29 April 2022

On 29 March 2022, China published the Decision of the State Council to Amend and Repeal Certain Administrative Regulations to amend several existing regulations (“Decision”). Among other things, the Provisions on the Administration of Foreign-invested Telecommunications Enterprises (“Provisions”), which set out the requirements and procedures for establishing a foreign-invested telecommunications enterprise (“FITE”) in China, have been simplified to facilitate foreign investment in the telecommunications (“telecom”) sector in China.

The amendments to the Provisions take effect on 1 May 2022.

This article provides an overview of the key changes to the Provisions.

Removal of requirement of good performance and operation experience

The previous versions of the Provisions required the major foreign investor of an FITE to have good performance and operation experience in the telecom business that the FITE will be engaged in, i.e. basic telecom business or value-added telecom business. This requirement will be removed. The “major foreign investor of an FITE” as mentioned above refers to the investor that makes the largest contribution among all the foreign investors and holds not less than 30% of the total investment made by all the foreign investors.

The major foreign investor of an FITE which plans to be engaged in basic telecom business continues to be required to fulfil the following conditions:

  • The foreign investor must be an enterprise with the status of legal person;
  • The foreign investor has obtained a licence for engaging in basic telecom business in the country or region where it is registered; and
  • The foreign investor has sufficient capital and staff for its business operations.

The removal of the requirement of good performance and operation experience is the most notable change to the Provisions. The removal lowers the thresholds for foreign-invested enterprises to apply for a telecom business licence and enhances the certainty of obtaining such a licence.

Alignment with Foreign Investment Law of China and other regulations

Significant changes will be made to the Provisions to ensure consistency with the Foreign Investment Law of China (“Foreign Investment Law’), which is the primary piece of legislation on foreign investment in China, and other regulations.

Since the coming into force of the Foreign Investment Law on 1 January 2020, China has abolished the case-by-case approval system for foreign investment, and the Ministry of Commerce of China (“MOFCOM”) no longer issues the Approval Certificate of Establishing Foreign-invested Enterprise. Therefore, MOFCOM’s approval is generally not required for establishing an FITE in China. Accordingly, the Provisions will be amended to remove the relevant requirements and procedures.

There is no change to the general ownership restrictions of an FITE, which are as follows:

  • The ultimate proportion of contribution from the foreign investors in an FITE which is engaged in basic telecom business (except radio paging business) must not be more than 49%; and
  • The ultimate proportion of contribution from the foreign investors in an FITE which is engaged in value-added telecom business (including radio paging business in the basic telecom business) must not be more than 50%.

However, the Provisions will be amended to provide for an exception to both ownership restrictions above with the addition of the words “except as otherwise provided by the State”. Currently, China has issued a few official documents which provide exceptions to the restrictions, for example:

  • The Ministry of Industry and Information Technology of China (“MIIT”) issued a notice on removing the restrictions on foreign ownership in online data processing and transaction processing (operating e-commerce) business nationwide in 2015. According to the notice, foreign ownership in telecom enterprises engaged in the aforesaid business can reach 100%; and
  • The National Development and Reform Commission of China (NDRC) and MOFCOM jointly issued the 2019 version of the Negative List applicable to foreign investment nationwide in 2019, which allowed foreign investors to establish wholly-owned subsidiaries to engage in e-commerce, domestic conferencing, store-and-forward and call centre business.

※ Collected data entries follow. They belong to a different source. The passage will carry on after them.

-- ==== Sys2Proof/Machine/SpanGroup.lean ====
section
/-! DEFINITION. The span group: generations and votes, quorum, heartbeats, messages received, host commands, fencing, resync and rebuild, group time (R132, R552 to R571). -/

namespace Sys2Proof.Machine

/-- Running VERSION of the main firmware (R515, R561). -/
def mainVersion (s : State) : Nat := ((s.bot.meas.get? 3).map (·.version)).getD 0

/-- A committed generation is placed in force: low 32 bits. -/
def genLow (g : Nat) : Nat := g % 2 ^ 32

/-! ### What has settled -/

/-- Answers whose units are now in flash go out, flights and jobs that can end do so, and the registers follow. -/
def spanSettle (s : State) : State :=
  let ready := s.spn.late.filter fun l => l.units.all fun u => unitSettled s s.spn.handle u
  let s := putSpn s { s.spn with late := s.spn.late.filter fun l => !(l.units.all fun u => unitSettled s s.spn.handle u) }
  let s := ready.foldl (fun s l => if l.msg.dest = spanMe s then pieceAcked s l.msg.hdr.ref.toNat false else putSpn s { s.spn with queue := s.spn.queue ++ [l.msg] }) s
  let s := (s.spn.flights.map (·.stripe)).foldl checkFlight s
  let s := (s.spn.jobs.map (·.cmd)).foldl (fun s k =>
    let s := jobAdvance s k
    match jobOf? s k with
    | none => s
    | some j => match jobReply s j, cmdOf? s k with
      | some (.done st dw0 b), some c => endCmd (dropJob s k) c st dw0 (if sqeOp c.sqe = 0x0C then [] else b)
      | _, _ => s) s
  showSpan (spanPump s)

/-! ### Generations (R564, R565, R569) -/

/-- Open the launch entry that applies a generation at T: the first FREE one; a member without TIME_OK waits for the coordinator's word (R563, R564). -/
def armEpoch (s : State) (gen : Nat) (t : Count) : State :=
  if !bit (rd s pSPN SPN_VIEW) 18 && !isCoord s then s
  else match (List.range 1024).find? fun i => (entryOf s i).state == .free with
    | none => s
    | some i => (armEntry s i { LaunchEntry.empty with time := t, page := pSPN, action := 6, arg := w32 (genLow gen) } false).1

/-- The next whole millisecond at or after a count. -/
def ceilMs (n : Nat) : Nat := cdiv n 1000000 * 1000000

/-- COMMIT once the votes reach the threshold (R564 step 3). A member 0 that holds quorum on its own needs no other vote (R566). -/
def countVotes (s : State) : State :=
  match s.spn.proposal with
  | none => s
  | some (d, votes, _) =>
    let n := votes.length + if holdsWitness s then 1 else 0
    if decide (n < (spanDesc s).threshold) && !((spanDesc s).members == 2 && !(spanDesc s).witnessEn && spanMe s == 0) then s
    else
      let t : Count := BitVec.ofNat 64 (ceilMs (s.com.time.toNat + 2000000))
      let s := spanJournal s (.commit d.gen d.bytes)
      let others := (List.range 8).filter fun i => i != spanMe s && (d.st i != 0 || (spanDesc s).st i != 0)
      let s := others.foldl (fun s i => spanSend s i 0x14 (spanHdr s d.gen 0 0 0 0 0 false) (.commit { d with index := i }.bytes t)) s
      armEpoch (putSpn s { s.spn with proposal := none, next := some (d, t), pulse := 400 }) d.gen t

/-- The coordinator proposes a changed descriptor as the next generation (R564 steps 1 and 2). -/
def spanPropose (s : State) (d : SpanDesc) : State :=
  if !isCoord s || s.spn.proposal.isSome || s.spn.next.isSome || d == spanDesc s then s
  else
    let g := max s.spn.lastGen (spanDesc s).gen + 1
    let d := { d with gen := g }
    let h := d.digest
    let s := spanJournal s (.propose g (spanMe s) h)
    let s := spanJournal s (.vote g (spanMe s) h)
    let s := putSpn s { s.spn with proposal := some (d, [spanMe s], s.com.time), lastGen := g, voted := some (g, h) }
    let others := (List.range 8).filter fun i => i != spanMe s && (d.st i != 0 || (spanDesc s).st i != 0)
    countVotes (others.foldl (fun s i => spanSend s i 0x12 (spanHdr s g 0 0 0 0 0 false) (.propose { d with index := i }.bytes)) s)

/-- Propose one member's state. -/
def proposeState (s : State) (i st : Nat) : State := spanPropose s ((spanDesc s).setSt i st)

/-- A message to a member that no longer takes work is given up: a chunk is dirty, a read has no answer, a REPLICA goes to the new partner or the lead journals alone (R556, R560, R569). -/
def giveUp (s : State) (w : SpanWait) : State :=
  let h := w.msg.hdr
  let s := spanAnswered s w.msg.type h.ref.toNat
  match w.msg.type with
  | 0x03 => if h.units.toNat = 0 then pieceAcked s h.ref.toNat false else checkFlight (markDirty s w.msg.dest h.stripe.toNat) h.stripe.toNat
  | 0x05 =>
    match s.spn.gathers.find? fun g => g.waits.any fun x => x.1 == h.ref.toNat with
    | none => s
    | some g =>
      let role := ((g.waits.find? fun x => x.1 == h.ref.toNat).map (·.2)).getD 0
      let g' := { g with waits := g.waits.filter (fun x => x.1 != h.ref.toNat), got := g.got ++ [(role, none)] }
      let s := putSpn s { s.spn with gathers := (s.spn.gathers.filter (· != g)) ++ (if g'.waits.isEmpty then [] else [g']) }
      if !g'.waits.isEmpty then s
      else match g'.owner with
        | .flight t => (match flightOf? s t with
          | some f => rmwReady s f g'
          | none => s)
        | .job cmd u rest => if (spanDesc s).layout = 0 then jobCopies s cmd u rest else jobDegraded s cmd u []
        | .degraded cmd u => jobRecover s cmd u g'
  | 0x07 =>
    match flightOf? s h.stripe.toNat with
    | some f => if f.phase = .intent then (match (spanDesc s).partner (spanMe s) with
        | none => startChunks s f
        | some m => spanAsk s m 0x07 h w.msg.body) else s
    | none => s
  | _ => s
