-- ==== Sys2Proof/Machine/Dispatch.lean ====
section
/-! DEFINITION. One arm per command: each calls its own meaning. -/

namespace Sys2Proof.Machine
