/-- The parts a command may touch beside the shared one: the units that the rules name for it. -/
def footprint : Instr → List Part
  | .registerWrite .. | .stageCommit .. | .epochDrained .. | .applyTimeReached .. | .crossingAck .. | .mergeEntryFlush .. | .commitStage ..
  | .nvmeMiSend .. | .barchanSetLayout .. | .barchanSetShare .. | .barchanSpareDie .. | .barchanRebuild .. | .barchanResync .. | .nvmeMiReset ..
  | .tunnelledAdminCommand .. | .retireReq .. | .mapErrInject .. | .pwrFail .. | .restartHoldExpiry .. | .ferryInject .. | .restartRecovery ..
  | .dqsTracking .. | .patrolScrubRead .. | .add .. | .sub .. | .and .. | .or .. | .xor .. | .nor .. | .sll .. | .srl .. | .sra .. | .slt .. | .sltu ..
  | .rotr .. | .mul .. | .mulh .. | .mulhu .. | .div .. | .divu .. | .rem .. | .remu .. | .addi .. | .andi .. | .ori .. | .xori .. | .slti ..
  | .sltiu .. | .lui .. | .slli .. | .srli .. | .srai .. | .rotri .. | .lb .. | .lbu .. | .lh .. | .lhu .. | .lw .. | .lbP .. | .lbuP .. | .lhP ..
  | .lhuP .. | .lwP .. | .sb .. | .sh .. | .sw .. | .sbP .. | .shP .. | .swP .. | .cbEq .. | .cbNe .. | .cbLt .. | .cbGe .. | .cbLtu .. | .cbGeu ..
  | .bts .. | .btc .. | .cbiEq .. | .cbiNe .. | .cbiLt .. | .cbiGe .. | .cbiLtu .. | .cbiGeu .. | .j .. | .call .. | .ret .. | .jr .. | .callr ..
  | .mfs .. | .mts .. | .trap .. | .tret .. | .fence .. | .endw .. | .swap .. | .aadd .. | .aand .. | .aor .. | .cas .. | .mcx .. | .clusterLoadStart ..
  | .coreRetire .. | .nclErrInject .. | .ringTailWrite .. | .ringCplHeadWrite .. | .caravanRetire .. | .cvnErrInject .. | .dgeErrInject ..
  | .bootSequence .. | .bootRecordAppend .. | .scpErrInject .. | .spnErrInject .. | .domainOff .. | .domainOn .. | .railOvUv .. | .extPortFault ..
  | .thermalTrip .. | .cleErrInject .. | .vinOvervoltage .. | .unitRetirement .. | .islandReset .. | .islandReadmit .. | .liveActivation ..
  | .powerOnReset .. | .brownout .. | .perst .. | .nssr .. | .hfaErrInject .. | .fchErrInject .. | .ldsErrInject .. => allParts
  | .rcRegisterRead .. => [.sglP, .disP, .keyP]
  | .irqStatusWrite .. | .irqForce .. | .stageCancel .. | .stageDiscard .. | .drainOverrun .. | .lbCountWrite .. | .lbLeak .. | .expertUnlockArm ..
  | .expertUnlockOpen .. | .expertUnlockExpiry .. | .expertUnlockEnd .. | .bstSelWrite .. | .rbSelWrite .. | .tokenCeilWrite .. | .logWrite ..
  | .marginCtrlWrite .. => []
  | .landingRead .. | .landingWrite .. | .mramRead .. | .mramWrite .. | .dramRead .. | .dramWrite .. | .dramMergeRmw .. | .refreshInstant ..
  | .dramTraining .. | .mr4TempRead .. | .caParityAlert .. | .rankMigrationStep .. | .selfRefreshEntry .. | .selfRefreshExit .. | .dmcErrInject ..
  | .mramDieFail .. | .mramFrameAssign .. | .mramFrameSwap | .mramFrameRetire .. | .wearMeterRelease .. | .lndErrInject .. | .mrmErrInject .. => [.memP]
  | .timeLoRead .. | .ptmDialogue .. | .spanSyncEdge .. | .spanSyncMissing .. | .snapFire .. | .entryOpRead .. | .entryOpArm .. | .entryOpCancel ..
  | .entryOpRelease .. | .launchDispatch .. | .snapLatchEarlySend .. | .launchOutcomeReturn .. | .refreshAlign .. | .tokenRateSet .. => [.sglP]
  | .snapshotLatch .. | .userEvent .. => [.sglP, .disP]
  | .checkpointBegin .. => [.sglP, .mapP, .strP, .spnP, .memP]
  | .spanEpoch .. | .spanQuery .. | .spanCreate .. | .spanJoin .. | .spanLeave .. | .spanWitness .. | .spanFence .. | .data .. | .dataAck .. | .chunk ..
  | .chunkAck .. | .readReq .. | .readData .. | .replica .. | .replicaAck .. | .heartbeat .. | .heartbeatSend .. | .suspect .. | .propose .. | .vote ..
  | .commit .. | .witness .. | .groupAction .. | .spanMessageReceive .. | .gatherDeadline .. | .proposalTimeout .. | .peerTimeout .. | .hbMissExpiry ..
  | .coordinatorHandoff .. | .nonceReserve | .spanResync .. | .spanRebuild .. => [.spnP, .memP, .mapP, .keyP, .hstP, .strP, .fchP, .ferP, .sglP]
  | .programStart .. => [.sglP, .disP, .prgP]
  | .tokenSlotStart .. | .tokenRequest .. => [.pwrP, .fchP]
  | .linkUp .. | .linkDown .. | .sqDoorbellWrite .. | .cqDoorbellWrite .. | .wbHoldRelease .. | .completionPost .. | .deleteIoSq .. | .createIoSq ..
  | .deleteIoCq .. | .createIoCq .. | .getFeatures .. | .asyncEventRequest .. | .namespaceAttachment .. | .deviceSelfTest .. | .directiveSend ..
  | .directiveReceive .. | .virtualizationManagement .. | .getLbaStatus .. | .retentionQuery .. | .retentionExtend .. | .powerStateEntryStep ..
  | .powerStateExit | .controllerEnable .. | .configurationRequest .. | .completionTimeout .. | .linkError .. | .linkDownExpiry .. | .apstTransition .. => [.hstP, .mapP, .fltP]
  | .commandFetch .. => [.hstP, .mapP, .fltP, .keyP, .mteP, .memP]
  | .getLogPage .. | .identify .. | .nvmeMiReceive .. | .reservationRegister .. | .reservationReport .. | .reservationAcquire ..
  | .reservationRelease .. | .barchanQuery .. | .tollStatementTimeout .. => [.hstP, .mapP]
  | .abort .. => [.hstP, .mapP, .fltP, .prgP, .disP]
  | .setFeatures .. => [.hstP, .mapP, .fltP, .memP, .keyP]
  | .namespaceManagement .. => [.hstP, .mapP, .strP, .fchP, .memP, .mteP, .prgP, .ferP]
  | .firmwareImageDownload .. | .spanKeyInstall .. => [.hstP, .mapP, .keyP]
  | .firmwareCommit .. => [.hstP, .mapP, .keyP, .botP, .fltP]
  | .formatNvm .. | .sanitize .. => [.hstP, .mapP, .strP, .fchP, .memP, .keyP, .mteP, .ferP]
  | .securitySend .. => [.hstP, .mapP, .keyP, .memP]
  | .securityReceive .. | .counterAdvanceSend .. | .certificateChainsReceive .. | .policyReceive .. | .countersReceive .. | .boardRecordReceive .. => [.botP, .hstP, .mapP]
  | .flush .. => [.hstP, .mapP, .memP, .keyP, .spnP]
  | .write .. | .read .. | .compare .. | .writeZeroes .. | .datasetManagement .. | .verify .. | .copy .. => [.hstP, .mapP, .strP, .fchP, .memP, .keyP, .mteP, .ferP, .spnP]
  | .tollStatementRequest .. | .tolPoll .. => [.tolP, .hstP, .mapP]
  | .snapshotTriggerIssue .. | .snapshotTriggerWait .. | .launchTableRead .. | .launchTableArm .. | .launchTableCancel .. | .launchTableRelease .. => [.hstP, .mapP, .sglP]
  | .retentionCreate .. => [.hstP, .mapP, .mteP, .memP]
  | .retentionExpiry .. => [.hstP, .mteP, .memP]
  | .partitionReset .. => [.hstP, .mapP, .fltP, .prgP, .disP, .nelP, .cvnP, .memP]
  | .mgmtRequest .. | .wake .. => [.hstP, .pwrP]
  | .readNvmeMiDataStructure .. | .subsystemHealthStatusPoll .. | .controllerHealthStatusPoll .. | .configurationSet .. | .configurationGet ..
  | .vpdRead .. | .vpdWrite .. => [.hstP, .mapP, .pwrP]
  | .spdmRequest .. | .replicaCheck .. | .counterAdvance .. => [.botP]
  | .channelStart .. | .channelTraining .. | .trainingCheck .. | .retrainAttempt .. | .dieReadIssue .. | .readAgePromotion .. | .eraseIssue ..
  | .dieSuspend .. | .dieResume .. | .dieOpComplete .. | .hardDecodeDone .. | .softDecodeJobDone .. | .ladderBudgetExpiry .. | .decoderSelfCheck ..
  | .dieTimeout .. | .fchTransientRetry .. | .mapLookup .. | .mapPageFill .. | .mapWriteBack .. | .mapChange .. | .journalRecordDurable
  | .journalRingFullHold | .blockStateChange .. | .migrationStart | .gcVictimSelect | .staticWearLevel .. | .throttleWindow .. | .setOpen ..
  | .stripeMemberProgram .. | .stripeParityProgram .. | .stripeCloseAge .. | .stripeVerify .. | .stripeProgramFail .. | .rmwParityUpdate ..
  | .accumulatorUe .. | .stripeResync .. | .stripeReconstruct .. | .rebuildStart .. | .rebuildCensus .. | .rebuildRestoreBlock .. | .rebuildPause ..
  | .copyOut .. => [.memP, .fchP, .mapP, .strP]
  | .hmwEnable .. => [.memP, .fchP, .mapP, .strP, .keyP]
  | .strErrInject .. => [.strP]
  | .coreReset .. | .itemDispatch .. => [.nelP, .disP]
  | .wiRead .. | .wiSubmitNew .. | .wiSubmit .. | .wiArm .. | .wiCancel .. | .wiRelease .. | .pageInterrupt .. | .dispatcherTick .. | .failNextRead ..
  | .histClear .. | .coreBusyLoRead .. | .disErrInject .. => [.disP]
  | .itemPreempt .. => [.nelP, .disP, .memP, .keyP, .botP]
  | .caravanJobAdmit .. | .caravanJobStart .. | .caravanJobEnd .. | .caravanSuspend .. => [.cvnP, .memP, .keyP, .mteP, .fchP, .mapP, .strP]
  | .pathJobPost .. => [.cvnP]
  | .matchLookup .. | .mteRead .. | .mteUpdate .. | .mteInvalidate .. | .mteInsert .. | .mteLookup .. | .mteSweep .. | .mteErrInject .. => [.mteP]
  | .keyUnwrap .. | .keyStoreSuspend | .keyStoreRestore | .kopRead .. | .kopLoad .. | .kopGenerate .. | .kopClear .. | .kopPin .. | .kopUnpin ..
  | .kopLock .. | .kopUnlock .. | .kopRotate .. | .dgeStart .. | .dgeFinish .. | .dgePause .. | .dgeResume .. | .dgeAbort .. | .dgeDmaDone ..
  | .snStart .. | .snFinish .. | .snAbort .. => [.keyP, .memP]
  | .entropyHealthFail | .drbgReseed .. | .entropyRecovery | .keyErrInject .. | .dgeDataHiWrite .. => [.keyP]
  | .loadProgram .. | .programActivate .. | .programDeactivate .. | .memoryRangeSetCreate .. | .memoryRangeSetDelete .. | .executeProgram ..
  | .memoryRead .. | .memoryWrite .. | .ringPost .. | .ringAck .. | .matchOp .. | .runLimitExpiry .. | .runEnd .. => [.hstP, .mapP, .prgP, .disP, .nelP, .cvnP, .mteP, .memP, .keyP, .botP]
  | .memoryCopy .. | .scanService .. | .scanSegmentFail .. | .scanOutputCopy .. | .kvStore .. | .kvRetrieve .. | .kvDelete .. | .kvExist .. | .kvList .. => [.hstP, .mapP, .strP, .fchP, .memP, .keyP, .mteP, .ferP, .prgP]
  | .time .. => [.nelP]
  | .indexCreate .. | .indexDrop .. | .indexState .. => [.hstP, .mapP, .prgP]
  | .indexRange .. => [.hstP, .mapP, .prgP, .memP]
  | .policyInstall .. => [.botP, .hstP, .mapP, .keyP]
  | .boardRecordWrite .. => [.botP, .hstP, .mapP, .memP]
  | .collectorEvent .. | .tapWordSend .. | .tapWordReceive .. | .meterSecond .. | .meterRecordsCommit .. | .tollFlush | .installAuditor ..
  | .periodAlign .. | .tenantClose .. | .scheduledStatement .. | .tollRequest | .statementFormed .. | .tolChunkSend .. | .timeMark .. | .getInfo
  | .getCerts | .getStatement .. | .getExtract .. | .getAudit .. | .param .. => [.tolP]
  | .pmuErrInject .. | .loopEvaluation .. | .phaseRetire .. | .thermalSample .. | .throttleUpdate .. | .clkreqL12 .. | .perstDeassert .. => [.pwrP]
  | .powerGood .. => [.pwrP, .ferP, .tolP]
  | .dvfsChange .. => [.pwrP, .nelP, .disP]
  | .fatalFault .. => [.fltP, .hstP, .pwrP]
  | .faultLogWrite .. => [.fltP, .memP]
  | .ireset .. | .fltErrInject .. | .handoverSlow .. => [.fltP]
  | .controllerReset .. | .flr .. => [.hstP, .mapP, .prgP, .disP, .nelP, .cvnP, .memP]
  | .nqeErrInject .. => [.hstP]
  | .indexBuildDone .. => [.prgP]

This exception has been adopted in the latest 2021 version of the Negative List as well.

Following from the above, foreign investors may set up wholly-owned subsidiaries for conducting certain telecom business without joint investment with a Chinese partner. Accordingly, the Provisions will also be amended to make changes to the definition of “foreign-invested enterprises” to remove references to joint ventures and joint investment.

Simplify application procedures and shorten processing time for obtaining licence for telecom business

The amendments to the Provisions simplify the procedures for obtaining a licence for telecom business from MIIT, which is the competent authority on telecom business licensing.

The Provisions will no longer require investors to apply for and obtain the Examination Decision of Foreign Investment in the Telecommunications (“Examination Decision”) from MIIT, which is currently a condition precedent to apply for the licence for telecom business. Apart from the general business licence issued by the State Administration for Market Regulation of China for all legally registered entities in China, the licence for telecom business is generally the only other approval to be obtained by an FITE before conducting business.

With the removal of the requirement for the Examination Decision, the processing time for granting a licence for telecom business will also be shortened as it will no longer be necessary to allocate additional time to obtain the Examination Decision (which could take up to 180 days for basic telecom business, and 90 days for value-added telecom business). From 1 May 2022, an FITE engaging in basic telecom business can expect to obtain the licence within 180 days after the application has been accepted, and for an FITE engaging in value-added telecom business, within 60 days after the application has been accepted.